The Empowering Cities of Migration project (EMPOWER) will create and train a new group of community-based researchers drawn from neighbourhoods across three European cities - Birmingham (UK), Gothenburg (Sweden) and Bochum (Germany) - which have recently experienced considerable changes in their populations as a consequence of international migration.
The aim is to develop a better understanding of the integration experiences and strategies of migrants in their own localities but through adopting a ‘whole community’ approach which considers the challenges and opportunities facing migrant and non-migrant communities.
The overall intention of the study is to empower local residents in these cities to work with housing, migration and planning specialists on creating new approaches to housing and integration, and which help to avoid segregation and exclusion in diverse urban places.
The study will also establish a new International Community of Practice to more effectively engage and empower citizens in cities with increasing population diversity, using the lessons learned from this research. In addition, the EMPOWER project will facilitate better gender-aware knowledge for migrant integration by engaging migrant women in the process of shaping housing provision in their communities.

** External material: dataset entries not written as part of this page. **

theorem witness_CacheFlagFollowsTableWritesAndQueries :
    (Running enc8b ∧ exec (.tset 0 2) enc8b = .next (after (exec (.tset 0 2) enc8b))) ∧
    (Running enc8 ∧ exec (.ewrite 0) enc8 = .next (after (exec (.ewrite 0) enc8))) ∧
    exec .efinish enc8b = .next (after (exec .efinish enc8b)) :=
  ⟨⟨by decide, eq_next_of_goesOn (by decide)⟩, ⟨by decide, eq_next_of_goesOn (by decide)⟩,
    eq_next_of_goesOn (by decide)⟩

/-- The same statement's faulting ends: a table write, an `EWRITE` that fails its checks, one that runs out of `pend`
after them, and a `DREAD` that does of padded reads (F12). -/
theorem witness_CacheFlagFollowsTableWritesAndQueries_faulting :
    ((after (exec (.tset 0 64) enc8b)).eng.FAULT = true ∧ (after (exec (.tset 0 64) enc8b)).eng.CV = true) ∧
    ((after (exec (.ewrite 3) enc8)).eng.FAULT = true ∧ (after (exec (.ewrite 3) enc8)).eng.CV = false) ∧
    (let s : State := { enc8owing with eng.CV := false }
     Running s ∧ (after (exec (.ewrite 2) s)).eng.FAULT = true ∧ (after (exec (.ewrite 2) s)).eng.CV = true) ∧
    (Running dec8spent ∧ (after (exec .dread dec8spent)).eng.FAULT = true ∧ dec8spent.eng.CV = false) ∧
    (after (exec .efinish enc8full)).eng.FAULT = true := by decide

theorem witness_NoResultDependsOnTheCacheFlag : Instr.rdreg 1 ≠ .rdreg 0 ∧ Instr.dread ≠ .rdreg 0 := by decide

theorem witness_EachUnitTouchesOnlyItsOwnState :
    (table8.env.rstIn = none ∧ exec (.tinc 0) table8 = .next (after (exec (.tinc 0) table8)) ∧
      Instr.tinc 0 ≠ .reset) ∧
    exec (.rdreg 0) faulted8 = .next (after (exec (.rdreg 0) faulted8)) ∧
    exec (.ewrite 0) enc8 = .next (after (exec (.ewrite 0) enc8)) ∧
    exec .dread dec8 = .next (after (exec .dread dec8)) :=
  ⟨⟨by decide, eq_next_of_goesOn (by decide), by decide⟩, eq_next_of_goesOn (by decide),
    eq_next_of_goesOn (by decide), eq_next_of_goesOn (by decide)⟩

theorem witness_EveryCommandEndsWhenTheHostAnswers :
    HostAnswers { enc8b with env.sinkAnswers := [some .ok, some .err], env.source := [some (.byte 1), some .eof] } := by
  decide

theorem witness_InvariantHoldsAtReset :
    p8.Legal ∧ Memory.wf p8 [63, 0, 1, 63] = true ∧ Params.standard.Legal ∧
    ({ W := 3, NMAX := 1, PW := 1, PADMAX := 0 } : Params).Legal ∧
    ({ W := 32, NMAX := 65535, PW := 32, PADMAX := 65535 } : Params).Legal := by decide

theorem witness_EveryStepKeepsTheInvariant :
    let s : State := { dec8 with env.inbox := [.cmd 0x3100000000000000] }
    Inv s ∧ step s = .next (after (step s)) :=
  ⟨by decide, eq_next_of_goesOn (by decide)⟩

theorem witness_RangeErrorsAreNeverRaised :
    (Inv dec8 ∧ Running dec8 ∧ exec .dread dec8 = .next (after (exec .dread dec8))) ∧
    Inv enc8b ∧ Running enc8b ∧ exec (.ewrite 2) enc8b = .next (after (exec (.ewrite 2) enc8b)) :=
  ⟨⟨by decide, by decide, eq_next_of_goesOn (by decide)⟩, by decide, by decide, eq_next_of_goesOn (by decide)⟩

theorem witness_TotalAlwaysFitsItsRegister :
    Inv { table8 with eng.F := [63, 63, 63, 63], eng.NSYM := 4, eng.TOTAL := 252 } := by decide

theorem witness_WriteBitAppendsOneBit :
    let s : State := { enc8 with eng.obuf := 127, eng.onb := 7 }
    (s.env.rstIn = none ∧ s.eng.obuf.toNat < 2 ^ s.eng.onb.val ∧ SinkAccepts s) ∧
    ({ s with env.sinkAnswers := [some .err] } : State).env.sinkAnswers = some .err :: [] ∧ s.eng.onb.val = 7 := by
  decide

theorem witness_EmitBitPaysWhatIsOwed :
    let s : State := { enc8 with eng.pend := 7, eng.obuf := 127, eng.onb := 7, env.sinkAnswers := [some .ok] }
    s.env.rstIn = none ∧ s.eng.obuf.toNat < 2 ^ s.eng.onb.val ∧ SinkAccepts s := by decide

theorem witness_CloseBitsPadsToAByte :
    (enc8b.env.rstIn = none ∧ enc8b.eng.obuf.toNat < 2 ^ enc8b.eng.onb.val ∧ SinkAccepts enc8b) ∧
    enc8.env.rstIn = none ∧ enc8.eng.obuf.toNat < 2 ^ enc8.eng.onb.val ∧ SinkAccepts enc8 ∧ enc8.eng.onb = 0 := by
  decide

theorem witness_ReadBitDeliversTheStreamInOrder :
    let s : State := { dec8 with env.source := [some (.byte 0xA4)] }
    let t : State := { dec8 with env.source := [some (.byte 0xA4), some .eof, none] }
    (s.env.rstIn = none ∧ SourceHolds s [0xA4] none ∧ SourceHolds t [0xA4] (some [none]) ∧
      inBits s.eng [0xA4] = [true, false, true, false, false, true, false, false]) ∧
    (SourceHolds dec8 [] none ∧ inBits dec8.eng [] = []) ∧
    SourceHolds { dec8 with env.source := [some .eof, some .err] } [] (some [some .err]) ∧
    (SourceHolds { dec8spent with env.source := [none] } [0xA4] none ∧ inBits dec8spent.eng [0xA4] = []) ∧
    dec8.eng.eof = false ∧ dec8.eng.inb = 0 := by decide

theorem witness_PaddedReadsAreCountedAndBounded :
    let s : State := { dec8 with eng.ibuf := 1, eng.inb := 1, env.source := [some .eof, none] }
    (s.env.rstIn = none ∧ SourceHolds s [] (some [none]) ∧ inBits s.eng [] = [true]) ∧
    (SourceHolds dec8 [] none ∧ inBits dec8.eng [] = [] ∧ dec8.eng.padcnt ≠ dec8.params.PADMAX) ∧
    SourceHolds dec8spent [] none ∧ inBits dec8spent.eng [] = [] ∧ dec8spent.eng.padcnt = dec8spent.params.PADMAX := by
  decide

theorem witness_PortErrorsAreRecordedWithTheirPort :
    (idle8.params.Legal ∧ Running idle8 ∧ idle8.eng.MODE = .idle ∧
      ({ idle8 with env.source := [some .err] } : State).env.source = some .err :: []) ∧
    Running enc8b ∧ enc8b.eng.MODE = .enc ∧ enc8b.eng.pend ≠ enc8b.params.PENDMAX ∧
      ({ enc8b with eng.obuf := 127, eng.onb := 7 } : State).eng.onb.val = 7 ∧
      ({ enc8b with env.sinkAnswers := [some .err] } : State).env.sinkAnswers = some .err :: [] := by decide

theorem witness_UnansweredRequestNeverEndsTheCommand :
    let s : State := { idle8 with env.source := [none] }
    s.params.Legal ∧ s.eng.FAULT = false ∧ s.eng.MODE = .idle ∧ s.env.source = none :: [] ∧ s.env.rstIn = none ∧
    ({ s with env.rstIn := some 0 } : State).env.rstIn = some 0 := by decide

theorem witness_EinitOpensAnEncodeSession : Running table8 ∧ table8.eng.MODE = .idle := by decide

theorem witness_NarrowedIntervalsTileTheInterval :
    let s : State := { enc8b with eng.F := [2, 0, 1, 0] }
    s.eng.low ≤ s.eng.high ∧ TableExact s ∧ 1 ≤ s.eng.TOTAL ∧ 2 < s.eng.NSYM ∧ freqAt s.eng 1 = 0 ∧
    1 ≤ freqAt s.eng 2 ∧ (s.eng.TOTAL : Int) < rangeOf s.eng := by decide

theorem witness_EwriteCodesOneSymbol :
    (Inv enc8b ∧ Running enc8b ∧ enc8b.eng.MODE = .enc ∧ 2 < enc8b.eng.NSYM ∧ 1 ≤ enc8b.eng.TOTAL ∧
      enc8b.eng.TOTAL ≤ enc8b.params.MAXTOTAL ∧ 1 ≤ freqAt enc8b.eng 2 ∧ SinkAccepts enc8b) ∧
    (if (planFor enc8b 2).shifts = 0 then enc8b.eng.pend else 0) + (planFor enc8b 2).underflows ≤
      enc8b.params.PENDMAX :=
  ⟨⟨by decide, by decide⟩, by decide⟩

theorem witness_PendNeverWraps :
    let s : State := enc8owing
    (Inv s ∧ Running s ∧ s.eng.MODE = .enc ∧ 2 < s.eng.NSYM ∧ 1 ≤ s.eng.TOTAL ∧
      s.eng.TOTAL ≤ s.params.MAXTOTAL ∧ 1 ≤ freqAt s.eng 2 ∧ SinkAccepts s) ∧
    s.params.PENDMAX < (if (planFor s 2).shifts = 0 then s.eng.pend else 0) + (planFor s 2).underflows ∧
    Running enc8full ∧ enc8full.eng.MODE = .enc ∧ enc8full.eng.pend = enc8full.params.PENDMAX :=
  ⟨⟨by decide, by decide⟩, by decide, by decide⟩

theorem witness_EwriteScalesTheNarrowedInterval :
    Inv enc8b ∧ Running enc8b ∧ exec (.ewrite 2) enc8b = .next (after (exec (.ewrite 2) enc8b)) ∧
    (after (exec (.ewrite 2) enc8b)).eng.FAULT = false :=
  ⟨by decide, by decide, eq_next_of_goesOn (by decide), by decide⟩

theorem witness_EfinishClosesTheStream :
    RegistersFit enc8b ∧ Running enc8b ∧ enc8b.eng.MODE = .enc ∧ enc8b.eng.pend ≠ enc8b.params.PENDMAX ∧
    SinkAccepts enc8b := by decide

theorem witness_FinishBitsNameAQuarterInsideTheInterval :
    Inv enc8b ∧ Running enc8b ∧ enc8b.eng.MODE = .enc ∧
    exec .efinish enc8b = .next (after (exec .efinish enc8b)) ∧ (after (exec .efinish enc8b)).eng.FAULT = false :=
  ⟨by decide, by decide, by decide, eq_next_of_goesOn (by decide), by decide⟩

theorem witness_DinitFillsTheCodeRegister :
    (idle8.params.Legal ∧ Running idle8 ∧ idle8.eng.MODE = .idle ∧ idle8.env.source = streamOf [] none ∧
      idle8.params.W - 8 * ([] : List Byte).length ≤ idle8.params.PADMAX) ∧
    ({ idle8 with env.source := [some (.byte 0xA4), some (.byte 0x5B)] } : State).env.source =
      streamOf [0xA4, 0x5B] none ∧
    ({ idle8 with env.source := [some .eof, some .err, none] } : State).env.source =
      streamOf [] (some [some .err, none]) := by decide

theorem witness_SymbolSearchFindsTheOneSymbol :
    TableExact table8 ∧ (0 ≤ (2 : Int) ∧ (2 : Int) < table8.eng.TOTAL) ∧ (-1 : Int) < 0 ∧
    (table8.eng.TOTAL : Int) ≤ 3 := by decide

theorem witness_DecoderFindsTheSymbolWhoseIntervalHoldsTheCode :
    Inv dec8 ∧ Running dec8 ∧ dec8.eng.MODE = .dec ∧ 1 ≤ dec8.eng.TOTAL ∧
    dec8.eng.TOTAL ≤ dec8.params.MAXTOTAL := by decide

theorem witness_DreadDecodesOneSymbol :
    (Inv dec8 ∧ Running dec8 ∧ dec8.eng.MODE = .dec ∧ 1 ≤ dec8.eng.TOTAL ∧
      dec8.eng.TOTAL ≤ dec8.params.MAXTOTAL ∧ SourceHolds dec8 [] none) ∧
    dec8.eng.padcnt + ((planFor dec8 0).shifts + (planFor dec8 0).underflows - (inBits dec8.eng []).length) ≤
      dec8.params.PADMAX :=
  ⟨⟨by decide, by decide⟩, by decide⟩

/-- `dec8` with a source that says `EOF` itself. -/
def dec8end : State := { dec8 with env.source := [some .eof, some .err] }

/-- V7d after its first `DREAD`, `EOF` latched, with a source that would not answer. -/
def dec8latched : State :=
  { dec8 with eng.high := 0xA9, eng.code := 0x80, eng.padcnt := 1, eng.eof := true, env.source := [none] }

theorem witness_DreadDecodesOneSymbol_eof :
    (Inv dec8end ∧ Running dec8end ∧ SourceHolds dec8end [] (some [some .err]) ∧
      (planFor dec8end 0).shifts + (planFor dec8end 0).underflows ≤ dec8end.params.PADMAX) ∧
    (Inv dec8latched ∧ Running dec8latched ∧ SourceHolds dec8latched [0xA4] none ∧
      inBits dec8latched.eng [0xA4] = [] ∧
      dec8latched.eng.padcnt + ((planFor dec8latched 2).shifts + (planFor dec8latched 2).underflows) ≤
        dec8latched.params.PADMAX) :=
  ⟨⟨by decide, by decide, by decide, by decide⟩, by decide, by decide, by decide, by decide, by decide⟩

/-- An `EOF` the source gives is taken and latched, and what its list holds after it is left (rules R26, R56). -/
theorem test_dread_explicit_eof :
    let t := send 0x3100000000000000 dec8end
    lastRsp t = some 0 ∧ t.eng.eof = true ∧ t.eng.padcnt = 1 ∧ t.env.source = [some .err] := by decide

/-- One padded read too few for a `DINIT` on an empty source. -/
def idle8tight : State := { idle8 with params.PADMAX := 7 }

theorem witness_ReadingFarPastTheEndIsPremature :
    (let s : State := idle8tight
     s.params.Legal ∧ Running s ∧ s.eng.MODE = .idle ∧ s.env.source = streamOf [] none ∧
     s.params.PADMAX < s.params.W - 8 * ([] : List Byte).length) ∧
    (Inv dec8spent ∧ Running dec8spent ∧ dec8spent.eng.MODE = .dec ∧ 1 ≤ dec8spent.eng.TOTAL ∧
      dec8spent.eng.TOTAL ≤ dec8spent.params.MAXTOTAL ∧ SourceHolds dec8spent [] (some []) ∧
      findSymbol dec8spent.eng (decodeValue dec8spent.eng) = some 0 ∧
      dec8spent.params.PADMAX < dec8spent.eng.padcnt +
        ((planFor dec8spent 0).shifts + (planFor dec8spent 0).underflows - (inBits dec8spent.eng []).length)) :=
  ⟨by decide, by decide, by decide, by decide, by decide, by decide, by decide, by decide, by decide⟩

/-- A decoder whose RAM has three entries where `enc8`'s has four, and whose `PW` and `PADMAX` are others. -/
def dec8small : State :=
  { dec8 with params := { W := 8, NMAX := 3, PW := 5, PADMAX := 9 }, eng.F := [1, 1, 1] }

theorem witness_DecoderBoundsFollowTheEncoders :
    (Inv enc8 ∧ Inv dec8small ∧ Running enc8 ∧ Running dec8small ∧ enc8.params.W = dec8small.params.W ∧
      enc8.eng.NSYM = dec8small.eng.NSYM ∧
      enc8.eng.F.take enc8.eng.NSYM = dec8small.eng.F.take dec8small.eng.NSYM ∧
      enc8.eng.low = dec8small.eng.low ∧ enc8.eng.high = dec8small.eng.high) ∧
    exec (.ewrite 0) enc8 = .next (after (exec (.ewrite 0) enc8)) ∧
    (after (exec (.ewrite 0) enc8)).eng.FAULT = false ∧
    exec .dread dec8small = .next (after (exec .dread dec8small)) ∧
    (after (exec .dread dec8small)).eng.FAULT = false ∧
    (after (exec .dread dec8small)).env.rsps = dec8small.env.rsps ++ [responseWord 0 0] :=
  ⟨⟨by decide, by decide, by decide⟩, eq_next_of_goesOn (by decide), by decide, eq_next_of_goesOn (by decide),
    by decide, by decide⟩

end Sys2Proof.Tests
end

section
/-! SUPPORT. The presented word, the end of a command that RST cuts short, and what a reset leaves (rules R34, R49,
R70, R230): the facts the statements of this family about a step are assembled from. -/

namespace Sys2Proof

theorem encode_fields (i : Instr) : Laws.EncodeFields.Statement i :=
  match i with
  | .reset => Laws.EncodeFields.reset
  | .rdreg r => Laws.EncodeFields.rdreg r
  | .tinit n => Laws.EncodeFields.tinit n
  | .tset s f => Laws.EncodeFields.tset s f
  | .tinc s => Laws.EncodeFields.tinc s
  | .tget s => Laws.EncodeFields.tget s
  | .tclo s => Laws.EncodeFields.tclo s
  | .tchi s => Laws.EncodeFields.tchi s
  | .ttot => Laws.EncodeFields.ttot
  | .einit => Laws.EncodeFields.einit
  | .ewrite s => Laws.EncodeFields.ewrite s
  | .efinish => Laws.EncodeFields.efinish
  | .dinit => Laws.EncodeFields.dinit
  | .dread => Laws.EncodeFields.dread

/-- With a word's four fields known, the decoder's table lookup is a computation (rules R73 to R75). -/
theorem decode_of_fields {w : Word} {i : Instr} (hop : opField w = opcodeOf i) (hrsv : rsvField w = 0)
    (hsym : symField w = symOf i) (hdata : dataField w = dataOf i) : decode w = .instr i := by
  simp only [decode, hop, hrsv, hsym, hdata]
  cases i <;> rfl

theorem decode_encode {i : Instr} (h : i.wf = true) : decode (encode i) = .instr i := by
  obtain ⟨hop, hrsv, hsym, hdata⟩ := encode_fields i h
  exact decode_of_fields hop hrsv hsym hdata

end Sys2Proof

namespace Sys2Proof.Machine

theorem runWord_instr {w : Word} {i : Instr} (s : State) (h : decode w = .instr i) : runWord w s = exec i s := by
  simp [runWord, h]

theorem runWord_bad {w : Word} {e : DecodeError} (s : State) (h : decode w = .bad e) :
    runWord w s = issueMalformed w s := by
  simp [runWord, h]

theorem step_idle {s : State} (h : s.env.inbox = []) : step s = .next s := by
  simp [step, serve, h]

Professor Pemberton said: “We are delighted to receive funding for our EMPOWER project - supported in the UK by the Economic and Social Research Council - which brings together the research of academic researchers, NGOs and other key stakeholders in three different countries to work on citizen empowerment and integration activities.
“The emphasis will be on exploring the ways in which local resources – including the use of new and existing property, public spaces, transport systems and health, employment and education facilities - can be used or re-purposed to meet the needs of all citizens living in diverse areas.”